Lessons from General Relativity for Riemannian Geometry
17.04.2019, 14:00
– Haus 9, Raum 2.22
Institutskolloquium
Anna Sakovich (Uppsala University), Michael Eichmair (University of Vienna)
14:00 Anna Sakovich (Uppsala University): Mass in Riemannian Geometry and General Relativity
15:00 Tea and Coffee break
15:30 Michael Eichmair (University of Vienna): The isoperimetric problem for asymptotically Euclidean spaces
Abstracts:
Anna Sakovich (Uppsala University): Mass in Riemannian Geometry and General Relativity
Suppose that we are given two Riemannian manifolds that 'look alike' near infinity. Under which minimal geometric assumptions can we determine if these two manifolds are identical or different?
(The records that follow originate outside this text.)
/-! ## DRAM, rings, translation, DMA and the host link (chapter 11) -/

/-- R307-R314, R331-R334: the DRAM controller is enabled at a rate that MEMPLL runs at, trains, refreshes, polls and
retrains, and chooses the next request of a channel; the endpoint's link, resets, power states and vectors; and the
host's window on DRAM. Rests on choices of the model: log entries 9, 42, 46. -/
def Obligations.DramAndEndpoint : Prop :=
  ∀ (q : Requester) (video : Bool) (v w : Word) (derate drift gen width vec off lanes : Nat) (s : State), okReq q = true → derate < 4 →
    vec < 64 → lanes < 16 → off < 65536 →
    let m := s.mach
    let key := R.DRC_CFG_EN.key
    let rate := rateOf (R.DRC_CFG_RATE.of v)
    let fits : Prop := m.on (R.CLK_SYN_STAT_LOCK 1) = true ∧ rate ≠ 0 ∧ R.DRC_CFG_DENS.of v ≠ 3 ∧ rateFits m rate = true
    let en : Prop := m.on R.DRC_CFG_EN = true
    let a := m.get R.PCIE_B4BASE_BASE * 2 ^ 28 + off / 4 * 4
    let pba := (R.DMA_MSIXP_PBA (vec / 32)).key
    let bit : Word := BitVec.ofNat 32 (2 ^ (vec % 32))
    (s.lets q false key → m.on R.DRC_CFG_EN = false →
      (fits → m.pend = [] → ∃ t, exec (.dramEnable q v) s = .next t ∧ t.mach.on R.DRC_CFG_EN = true ∧
        t.mach.get R.DRC_CFG_RATE = R.DRC_CFG_RATE.of v ∧ t.mach.on R.DRC_STAT_TRAINED = false ∧ t.mem = s.mem) ∧
      (¬fits → exec (.dramEnable q v) s = .next (s.onMach (ignored key)))) ∧
    (en → m.on R.DRC_STAT_TRAINED = false → m.on (R.CLK_SYN_STAT_LOCK 1) = true → domUp 9 m = true →
      (∃ t, exec (.dramTrainingDone true) s = .next t ∧ t.mach.on R.DRC_STAT_TRAINED = true ∧
        t.mach.on R.DRC_STAT_SELFREF = false ∧ dramHeld t.mach = false ∧ t.mach.flt = m.flt ∧ t.mem = s.mem) ∧
      (∃ t, exec (.dramTrainingDone false) s = .next t ∧ t.mach.on R.DRC_CFG_EN = false ∧ s.faulted t 0x0A0 0x03 3)) ∧
    (en → m.on R.DRC_STAT_SELFREF = false → m.dram.refAt + refreshEvery m ≤ m.now * 40 →
      (imagingClass m = false ∨ (videoQueued m || video) = false → ∃ t, exec (.refreshDue video) s = .next t ∧
        t.mach.get R.DRC_REFSTAT_OWED = 0 ∧ t.mach.dram.ch0.rows = [] ∧ t.mach.dram.ch1.rows = [] ∧
        t.mach.sheets = m.sheets) ∧
      (imagingClass m = true → (videoQueued m || video) = true → m.get R.DRC_REFSTAT_OWED < 8 →
        ∃ t, exec (.refreshDue video) s = .next t ∧ t.mach.get R.DRC_REFSTAT_OWED = m.get R.DRC_REFSTAT_OWED + 1 ∧
        t.mach.get R.DRC_REFSTAT_FORCED = m.get R.DRC_REFSTAT_FORCED ∧ t.mach.dram.refAt = m.dram.refAt + refreshEvery m) ∧
      (imagingClass m = true → (videoQueued m || video) = true → 8 ≤ m.get R.DRC_REFSTAT_OWED →
        ∃ t, exec (.refreshDue video) s = .next t ∧ t.mach.get R.DRC_REFSTAT_OWED = m.get R.DRC_REFSTAT_OWED ∧
        t.mach.dram.ch0.rows = [] ∧ t.mach.dram.ch1.rows = [])) ∧
    (∀ (x : DramChan) (i : Nat) (r : DramReq), x.queue[i]? = some r →
      let overdue (r : DramReq) : Bool := r.video &&
        decide (m.get R.DRC_SCHED_VCAP ≤ Config.dramCycles (m.get R.DRC_CFG_RATE) (m.now - r.at_.toNat))
      (i = nextRequest m x → (x.queue.any overdue = true → overdue r = true) ∧
        (x.queue.any overdue = false → x.hits < m.get R.DRC_SCHED_RHMAX → x.queue.any x.hit = true → x.hit r = true) ∧
        (x.queue.any overdue = false → m.get R.DRC_SCHED_RHMAX ≤ x.hits → i = 0)) ∧
      (x.serve i).queue.length + 1 = x.queue.length ∧ (r.opn = true → tfind r.bank (x.serve i).rows = some r.row) ∧
      (r.opn = false → (x.rows.map (·.1)).Nodup → tfind r.bank (x.serve i).rows = none)) ∧
    (en → m.dram.mr4At.toNat + 1600000 ≤ m.now → ∃ t, exec (.mr4Poll derate) s = .next t ∧
      t.mach.get R.DRC_REF_DERATE = derate ∧ t.mach.get R.DRC_REF_INT = m.get R.DRC_REF_INT ∧ t.mem = s.mem) ∧
    (en → m.on R.DRC_STAT_TRAINED = true → m.get R.DRC_TRN_RTPER ≠ 0 →
      m.dram.oscAt.toNat + 100000 * m.get R.DRC_TRN_RTPER ≤ m.now → ∃ t, exec (.dqsOscCheck drift) s = .next t ∧
        t.mach.on R.DRC_STAT_RTDUE = (m.on R.DRC_STAT_RTDUE || decide (m.get R.DRC_TRN_RTDRIFT < drift)) ∧
        t.mach.dram.oscAt = m.clk.tick ∧ t.mach.sheets = m.sheets) ∧
    (m.on R.DRC_STAT_RTDUE = true → m.dram.retrain = false →
      (((m.vidOf 0).gap = true ∨ (m.vidOf 0).stamps = []) → feedersAhead m = true →
        ∃ t, exec .retrainStart s = .next t ∧ dramHeld t.mach = true ∧ t.mach.regs = m.regs ∧ t.mem = s.mem) ∧
      (m.dram.lateSent = false → m.dram.dueAt.toNat + 100000 * m.get R.DRC_TRN_RTWAIT ≤ m.now →
        exec .retrainLate s = .next (s.onMach fun m =>
          note 0x0A0 0x04 0 { m with dram := { m.dram with lateSent := true } }))) ∧
    (m.dram.retrain = true → ∃ t, exec .retrainDone s = .next t ∧ t.mach.on R.DRC_STAT_RTDUE = false ∧
      t.mach.dram.retrain = false ∧ t.mach.sheets = m.sheets ∧ t.mem = s.mem) ∧
    (hostReach m = true → m.hif.reqs = [] → ∃ t, exec .functionLevelReset s = .next t ∧
      t.mach.get R.PCIE_LINK_FLR = min 255 (m.get R.PCIE_LINK_FLR + 1) ∧ t.mach.hif.tlb = [] ∧
      (∀ k, k < 64 → t.mach.word (R.DMA_MSIXT_MASK k).key = rstWord (R.DMA_MSIXT_MASK k).key) ∧
      (∀ r, r < 32 → m.get (R.RING_CFG_PSIDE r) = 1 ∨ m.get (R.RING_CFG_CSIDE r) = 1 → t.mach.on (R.RING_CFG_EN r) = false) ∧
      t.mach.sheets = m.sheets ∧ t.mem = s.mem) ∧
    (∃ t, exec (.pciePerst false) s = .next t ∧ t.mach.hif.perst = false ∧ t.mach.regs = m.regs ∧ t.mem = s.mem) ∧
    (m.hif.perst = false → m.hif.reqs = [] → ∃ t, exec (.pciePerst true) s = .next t ∧ t.mach.hif.perst = true ∧
      t.mach.on R.PCIE_LINK_UP = false ∧ hostReach t.mach = false ∧ t.mem = s.mem) ∧
    (domUp 10 m = true → m.on R.PCIE_CFG_LINKEN = true → m.hif.perst = false → 1 ≤ gen → gen ≤ m.get R.PCIE_CFG_MAXGEN →
      (width = 1 ∨ width = 2 ∨ width = 4) → ∃ t, exec (.pcieLinkChange true gen width) s = .next t ∧
        t.mach.on R.PCIE_LINK_UP = true ∧ t.mach.get R.PCIE_LINK_GEN = gen ∧ t.mach.get R.PCIE_LINK_WIDTH = width ∧
        t.mach.hif.bar4 = some (m.hif.bar4.getD (m.on R.PCIE_CFG_B4EN)) ∧ t.mem = s.mem) ∧
    (hostReach m = true → (m.word pba &&& bit = 0 → ∃ t, exec (.msixUnmask vec) s = .next t ∧
        t.mach.on (R.DMA_MSIXT_MASK vec) = false ∧ t.mach.sent = m.sent ∧ t.mem = s.mem) ∧
      (m.word pba &&& bit ≠ 0 → ∃ t, exec (.msixUnmask vec) s = .next t ∧ t.mach.on (R.DMA_MSIXT_MASK vec) = false ∧
        t.mach.sent = m.sent ++ [.msix vec] ∧ t.mach.word pba = m.word pba &&& ~~~bit)) ∧
    (domUp 10 m = true → m.hif.perst = false → ∀ d3, ∃ t, exec (.pciePowerState d3) s = .next t ∧
      t.mach.on R.PCIE_LINK_D3 = d3 ∧ t.mach.on R.PCIE_LINK_UP = m.on R.PCIE_LINK_UP ∧ t.mach.sheets = m.sheets) ∧
    (hostReach m = true → m.hif.bar4 = some true → dramHeld m = false → domUp 9 m = true → 0x0400000000 ≤ a →
      a < 0x0400000000 + dramMib m * 2 ^ 20 →
      (∃ t, exec (.bar4Access none lanes off .clean) s = .next t ∧ tget 0 36 t.mach.reply = s.mem.rdWord a ∧
        t.mach.regs = m.regs ∧ t.mem = s.mem) ∧
      (s.memOk → ∃ t, exec (.bar4Access (some w) lanes off .clean) s = .next t ∧
        t.mach = dramAsk false false a 4 m ∧ t.mach.regs = m.regs ∧ (∀ i, i < 4 → t.mem.rd (a + i) =
          if bitOf lanes i then BitVec.ofNat 8 (w.toNat / 2 ^ (8 * i)) else s.mem.rd (a + i)) ∧
        (∀ x, (x < a ∨ a + 4 ≤ x) → t.mem.rd x = s.mem.rd x))) ∧
    (hostReach m = true → exec (.bar2Write off) s = .next (s.onMach (note 0x060 0x3C (0x00307F0000 + off))))
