-- ==== Sys2Proof/Laws/State.lean ====
section
/-! SUPPORT. One lemma per field per update of the state, each true by unfolding the update, so that no later proof
unfolds a record update. -/

namespace Sys2Proof.Machine

/-! ## The state -/

@[simp] theorem State.onMach_mach (s : State) (f : Mach → Mach) : (s.onMach f).mach = f s.mach := rfl
@[simp] theorem State.onMach_mem (s : State) (f : Mach → Mach) : (s.onMach f).mem = s.mem := rfl
@[simp] theorem State.onMach_pending (s : State) (f : Mach → Mach) : (s.onMach f).pending = s.pending := rfl
@[simp] theorem State.withPending_mach (s : State) (q : List Instr) : (s.withPending q).mach = s.mach := rfl
@[simp] theorem State.withPending_mem (s : State) (q : List Instr) : (s.withPending q).mem = s.mem := rfl
@[simp] theorem State.withPending_pending (s : State) (q : List Instr) : (s.withPending q).pending = q := rfl

/-! ## The machine -/

@[simp] theorem Mach.setWord_part (m : Mach) (key : Nat) (w : Word) : (m.setWord key w).part = m.part := rfl
@[simp] theorem Mach.setWord_regs (m : Mach) (key : Nat) (w : Word) : (m.setWord key w).regs =
    tput key w m.regs := rfl
@[simp] theorem Mach.setWord_pend (m : Mach) (key : Nat) (w : Word) : (m.setWord key w).pend = m.pend := rfl
@[simp] theorem Mach.setWord_latches (m : Mach) (key : Nat) (w : Word) : (m.setWord key w).latches = m.latches := rfl
@[simp] theorem Mach.setWord_perReq (m : Mach) (key : Nat) (w : Word) : (m.setWord key w).perReq = m.perReq := rfl
@[simp] theorem Mach.setWord_reply (m : Mach) (key : Nat) (w : Word) : (m.setWord key w).reply = m.reply := rfl
@[simp] theorem Mach.setWord_fresh (m : Mach) (key : Nat) (w : Word) : (m.setWord key w).fresh = m.fresh := rfl
@[simp] theorem Mach.setWord_clk (m : Mach) (key : Nat) (w : Word) : (m.setWord key w).clk = m.clk := rfl
@[simp] theorem Mach.setWord_sheets (m : Mach) (key : Nat) (w : Word) : (m.setWord key w).sheets = m.sheets := rfl
@[simp] theorem Mach.setWord_flt (m : Mach) (key : Nat) (w : Word) : (m.setWord key w).flt = m.flt := rfl
@[simp] theorem Mach.setWord_snap (m : Mach) (key : Nat) (w : Word) : (m.setWord key w).snap = m.snap := rfl
@[simp] theorem Mach.setWord_cox (m : Mach) (key : Nat) (w : Word) : (m.setWord key w).cox = m.cox := rfl
@[simp] theorem Mach.setWord_scl (m : Mach) (key : Nat) (w : Word) : (m.setWord key w).scl = m.scl := rfl
@[simp] theorem Mach.setWord_fjl (m : Mach) (key : Nat) (w : Word) : (m.setWord key w).fjl = m.fjl := rfl
@[simp] theorem Mach.setWord_sec (m : Mach) (key : Nat) (w : Word) : (m.setWord key w).sec = m.sec := rfl
@[simp] theorem Mach.setWord_drv (m : Mach) (key : Nat) (w : Word) : (m.setWord key w).drv = m.drv := rfl
@[simp] theorem Mach.setWord_mot (m : Mach) (key : Nat) (w : Word) : (m.setWord key w).mot = m.mot := rfl
@[simp] theorem Mach.setWord_pwr (m : Mach) (key : Nat) (w : Word) : (m.setWord key w).pwr = m.pwr := rfl
@[simp] theorem Mach.setWord_vid (m : Mach) (key : Nat) (w : Word) : (m.setWord key w).vid = m.vid := rfl
@[simp] theorem Mach.setWord_fus (m : Mach) (key : Nat) (w : Word) : (m.setWord key w).fus = m.fus := rfl
@[simp] theorem Mach.setWord_adc (m : Mach) (key : Nat) (w : Word) : (m.setWord key w).adc = m.adc := rfl
@[simp] theorem Mach.setWord_hv (m : Mach) (key : Nat) (w : Word) : (m.setWord key w).hv = m.hv := rfl
@[simp] theorem Mach.setWord_thm (m : Mach) (key : Nat) (w : Word) : (m.setWord key w).thm = m.thm := rfl
@[simp] theorem Mach.setWord_shunt (m : Mach) (key : Nat) (w : Word) : (m.setWord key w).shunt = m.shunt := rfl
@[simp] theorem Mach.setWord_enc (m : Mach) (key : Nat) (w : Word) : (m.setWord key w).enc = m.enc := rfl
@[simp] theorem Mach.setWord_ssi (m : Mach) (key : Nat) (w : Word) : (m.setWord key w).ssi = m.ssi := rfl
@[simp] theorem Mach.setWord_sns (m : Mach) (key : Nat) (w : Word) : (m.setWord key w).sns = m.sns := rfl
@[simp] theorem Mach.setWord_heldEdges (m : Mach) (key : Nat) (w : Word) : (m.setWord key w).heldEdges = m.heldEdges := rfl
@[simp] theorem Mach.setWord_axes (m : Mach) (key : Nat) (w : Word) : (m.setWord key w).axes = m.axes := rfl
@[simp] theorem Mach.setWord_peat (m : Mach) (key : Nat) (w : Word) : (m.setWord key w).peat = m.peat := rfl
@[simp] theorem Mach.setWord_mark (m : Mach) (key : Nat) (w : Word) : (m.setWord key w).mark = m.mark := rfl
@[simp] theorem Mach.setWord_dram (m : Mach) (key : Nat) (w : Word) : (m.setWord key w).dram = m.dram := rfl
@[simp] theorem Mach.setWord_hif (m : Mach) (key : Nat) (w : Word) : (m.setWord key w).hif = m.hif := rfl
@[simp] theorem Mach.setWord_gp (m : Mach) (key : Nat) (w : Word) : (m.setWord key w).gp = m.gp := rfl
@[simp] theorem Mach.setWord_sent (m : Mach) (key : Nat) (w : Word) : (m.setWord key w).sent = m.sent := rfl

@[simp] theorem Mach.set_part (m : Mach) (f : FRef) (v : Nat) : (m.set f v).part = m.part := rfl
@[simp] theorem Mach.set_regs (m : Mach) (f : FRef) (v : Nat) : (m.set f v).regs =
    tput f.key (withBits (m.word f.key) f.hi f.lo v) m.regs := rfl
@[simp] theorem Mach.set_pend (m : Mach) (f : FRef) (v : Nat) : (m.set f v).pend = m.pend := rfl
@[simp] theorem Mach.set_latches (m : Mach) (f : FRef) (v : Nat) : (m.set f v).latches = m.latches := rfl
@[simp] theorem Mach.set_perReq (m : Mach) (f : FRef) (v : Nat) : (m.set f v).perReq = m.perReq := rfl
@[simp] theorem Mach.set_reply (m : Mach) (f : FRef) (v : Nat) : (m.set f v).reply = m.reply := rfl
@[simp] theorem Mach.set_fresh (m : Mach) (f : FRef) (v : Nat) : (m.set f v).fresh = m.fresh := rfl
@[simp] theorem Mach.set_clk (m : Mach) (f : FRef) (v : Nat) : (m.set f v).clk = m.clk := rfl
@[simp] theorem Mach.set_sheets (m : Mach) (f : FRef) (v : Nat) : (m.set f v).sheets = m.sheets := rfl
@[simp] theorem Mach.set_flt (m : Mach) (f : FRef) (v : Nat) : (m.set f v).flt = m.flt := rfl
@[simp] theorem Mach.set_snap (m : Mach) (f : FRef) (v : Nat) : (m.set f v).snap = m.snap := rfl
@[simp] theorem Mach.set_cox (m : Mach) (f : FRef) (v : Nat) : (m.set f v).cox = m.cox := rfl
@[simp] theorem Mach.set_scl (m : Mach) (f : FRef) (v : Nat) : (m.set f v).scl = m.scl := rfl
@[simp] theorem Mach.set_fjl (m : Mach) (f : FRef) (v : Nat) : (m.set f v).fjl = m.fjl := rfl
@[simp] theorem Mach.set_sec (m : Mach) (f : FRef) (v : Nat) : (m.set f v).sec = m.sec := rfl
@[simp] theorem Mach.set_drv (m : Mach) (f : FRef) (v : Nat) : (m.set f v).drv = m.drv := rfl
@[simp] theorem Mach.set_mot (m : Mach) (f : FRef) (v : Nat) : (m.set f v).mot = m.mot := rfl
@[simp] theorem Mach.set_pwr (m : Mach) (f : FRef) (v : Nat) : (m.set f v).pwr = m.pwr := rfl
@[simp] theorem Mach.set_vid (m : Mach) (f : FRef) (v : Nat) : (m.set f v).vid = m.vid := rfl
@[simp] theorem Mach.set_fus (m : Mach) (f : FRef) (v : Nat) : (m.set f v).fus = m.fus := rfl
@[simp] theorem Mach.set_adc (m : Mach) (f : FRef) (v : Nat) : (m.set f v).adc = m.adc := rfl
@[simp] theorem Mach.set_hv (m : Mach) (f : FRef) (v : Nat) : (m.set f v).hv = m.hv := rfl
@[simp] theorem Mach.set_thm (m : Mach) (f : FRef) (v : Nat) : (m.set f v).thm = m.thm := rfl
@[simp] theorem Mach.set_shunt (m : Mach) (f : FRef) (v : Nat) : (m.set f v).shunt = m.shunt := rfl
@[simp] theorem Mach.set_enc (m : Mach) (f : FRef) (v : Nat) : (m.set f v).enc = m.enc := rfl
@[simp] theorem Mach.set_ssi (m : Mach) (f : FRef) (v : Nat) : (m.set f v).ssi = m.ssi := rfl
@[simp] theorem Mach.set_sns (m : Mach) (f : FRef) (v : Nat) : (m.set f v).sns = m.sns := rfl
@[simp] theorem Mach.set_heldEdges (m : Mach) (f : FRef) (v : Nat) : (m.set f v).heldEdges = m.heldEdges := rfl
@[simp] theorem Mach.set_axes (m : Mach) (f : FRef) (v : Nat) : (m.set f v).axes = m.axes := rfl
@[simp] theorem Mach.set_peat (m : Mach) (f : FRef) (v : Nat) : (m.set f v).peat = m.peat := rfl
@[simp] theorem Mach.set_mark (m : Mach) (f : FRef) (v : Nat) : (m.set f v).mark = m.mark := rfl
@[simp] theorem Mach.set_dram (m : Mach) (f : FRef) (v : Nat) : (m.set f v).dram = m.dram := rfl
@[simp] theorem Mach.set_hif (m : Mach) (f : FRef) (v : Nat) : (m.set f v).hif = m.hif := rfl
@[simp] theorem Mach.set_gp (m : Mach) (f : FRef) (v : Nat) : (m.set f v).gp = m.gp := rfl
@[simp] theorem Mach.set_sent (m : Mach) (f : FRef) (v : Nat) : (m.set f v).sent = m.sent := rfl
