-- ==== Sys2Proof/Laws/Frames.lean ====
section
/-! SUPPORT. What event lines, ledger transitions and fault messages leave alone: one relation, closed under all that
they are built from. -/

namespace Sys2Proof.Machine

/-- The machine after differs from the one before at most in the ledger, the collector, snapshots, the cores, Scull's
triggers, Fjarilink's queues, drives, motion, the fuser, the job store and what has been sent, and in registers outside K; the record of the latest fault stands. -/
structure Calm (K : Nat → Prop) (m m' : Mach) : Prop where
  part : m'.part = m.part
  pend : m'.pend = m.pend
  latches : m'.latches = m.latches
  perReq : m'.perReq = m.perReq
  reply : m'.reply = m.reply
  fresh : m'.fresh = m.fresh
  clk : m'.clk = m.clk
  sec : m'.sec = m.sec
  pwr : m'.pwr = m.pwr
  vid : m'.vid = m.vid
  adc : m'.adc = m.adc
  hv : m'.hv = m.hv
  thm : m'.thm = m.thm
  shunt : m'.shunt = m.shunt
  enc : m'.enc = m.enc
  ssi : m'.ssi = m.ssi
  sns : m'.sns = m.sns
  heldEdges : m'.heldEdges = m.heldEdges
  axes : m'.axes = m.axes
  mark : m'.mark = m.mark
  dram : m'.dram = m.dram
  hif : m'.hif = m.hif
  gp : m'.gp = m.gp
  last : m'.flt.last = m.flt.last
  word : ∀ key, K key → m'.word key = m.word key

variable {K : Nat → Prop}

theorem Calm.refl (m : Mach) : Calm K m m := by constructor <;> simp

theorem Calm.trans {a b c : Mach} (h : Calm K a b) (g : Calm K b c) : Calm K a c where
  part := g.part.trans h.part
  pend := g.pend.trans h.pend
  latches := g.latches.trans h.latches
  perReq := g.perReq.trans h.perReq
  reply := g.reply.trans h.reply
  fresh := g.fresh.trans h.fresh
  clk := g.clk.trans h.clk
  sec := g.sec.trans h.sec
  pwr := g.pwr.trans h.pwr
  vid := g.vid.trans h.vid
  adc := g.adc.trans h.adc
  hv := g.hv.trans h.hv
  thm := g.thm.trans h.thm
  shunt := g.shunt.trans h.shunt
  enc := g.enc.trans h.enc
  ssi := g.ssi.trans h.ssi
  sns := g.sns.trans h.sns
  heldEdges := g.heldEdges.trans h.heldEdges
  axes := g.axes.trans h.axes
  mark := g.mark.trans h.mark
  dram := g.dram.trans h.dram
  hif := g.hif.trans h.hif
  gp := g.gp.trans h.gp
  last := g.last.trans h.last
  word key hk := (g.word key hk).trans (h.word key hk)

/-- A field of a register in K keeps its value. -/
theorem Calm.get {m m' : Mach} (h : Calm K m m') {f : FRef} (hf : K f.key) : m'.get f = m.get f := by
  simp [Mach.get, h.word _ hf]

theorem Calm.on {m m' : Mach} (h : Calm K m m') {f : FRef} (hf : K f.key) : m'.on f = m.on f := by
  simp [Mach.on, h.get hf]

/-- TICK stands still. -/
theorem Calm.now {m m' : Mach} (h : Calm K m m') : m'.now = m.now := by simp [Mach.now, h.clk]

theorem calm_foldl {α : Type} (f : Mach → α → Mach) (hf : ∀ m a, Calm K m (f m a)) (l : List α) :
    ∀ m, Calm K m (l.foldl f m) := by
  induction l with
  | nil => exact fun m => Calm.refl m
  | cons a l ih => exact fun m => (hf m a).trans (ih _)

theorem calm_each {α : Type} (f : α → Mach → Mach) (hf : ∀ a m, Calm K m (f a m)) (l : List α) (m : Mach) :
    Calm K m (each l f m) := calm_foldl (fun m a => f a m) (fun m a => hf a m) l m

theorem calm_when {c : Bool} {f : Mach → Mach} (hf : ∀ m, Calm K m (f m)) (m : Mach) : Calm K m (when c f m) := by
  simp only [when]; split
  · exact hf m
  · exact Calm.refl m

theorem calm_setWord {key : Nat} (hk : ¬K key) (w : Word) (m : Mach) : Calm K m (m.setWord key w) := by
  constructor <;> first | rfl | skip
  intro k h
  exact Mach.word_setWord_ne _ (fun e => hk (by rw [← e]; exact h)) _

theorem calm_set {f : FRef} (hk : ¬K f.key) (v : Nat) (m : Mach) : Calm K m (m.set f v) := calm_setWord hk _ m

/-! ## Events -/

theorem calm_evSet (i : Nat) (b : Word) (m : Mach) : Calm K m (m.evSet i b) := by constructor <;> intros <;> rfl

theorem calm_evSetCore (b c : Nat) (m : Mach) : Calm K m (evSetCore b c m) :=
  calm_foldl _ (fun _ _ => calm_evSet _ _ _) _ _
If one of the two manifolds is either Euclidean space or hyperbolic space, the answer to this question can be provided by an invariant called mass, which was first discovered in General Relativity. In this talk we will discuss geometry and physics behind this rather unique invariant and review some geometric inequalities where it appears. We will also address some consequences of having small mass, both for Riemannian manifolds and spacetimes.
Michael Eichmair (University of Vienna): The isoperimetric problem for asymptotically Euclidean spaces
A small geodesic ball at a point of positive scalar curvature has more volume than a Euclidean ball with the same perimeter. In fact, the magnitude of the scalar curvature can be computed as an isoperimetric deficit of the geodesic ball. This classical observation has a global counterpart that has recently been established in joint work with O. Chodosh, Y. Shi, and H. Yu: Let (M, g) be a Riemannian 3-manifold whose geometry is asymptotic to that of Euclidean space. We also assume that the scalar curvature of (M, g) is non-negative and that (M, g) is not flat. For every sufficiently large amount of area, there is a unique region of largest volume whose perimeter has that area. These large solutions of the isoperimetric problem are nested and their isoperimetric deficit from Euclidean space encodes the “mass" of (M,g). The goal of my lecture is to explain this effective version of the positive mass theorem and its relation to a conjecture of R. Schoen recently proven in joint work with O. Chodosh.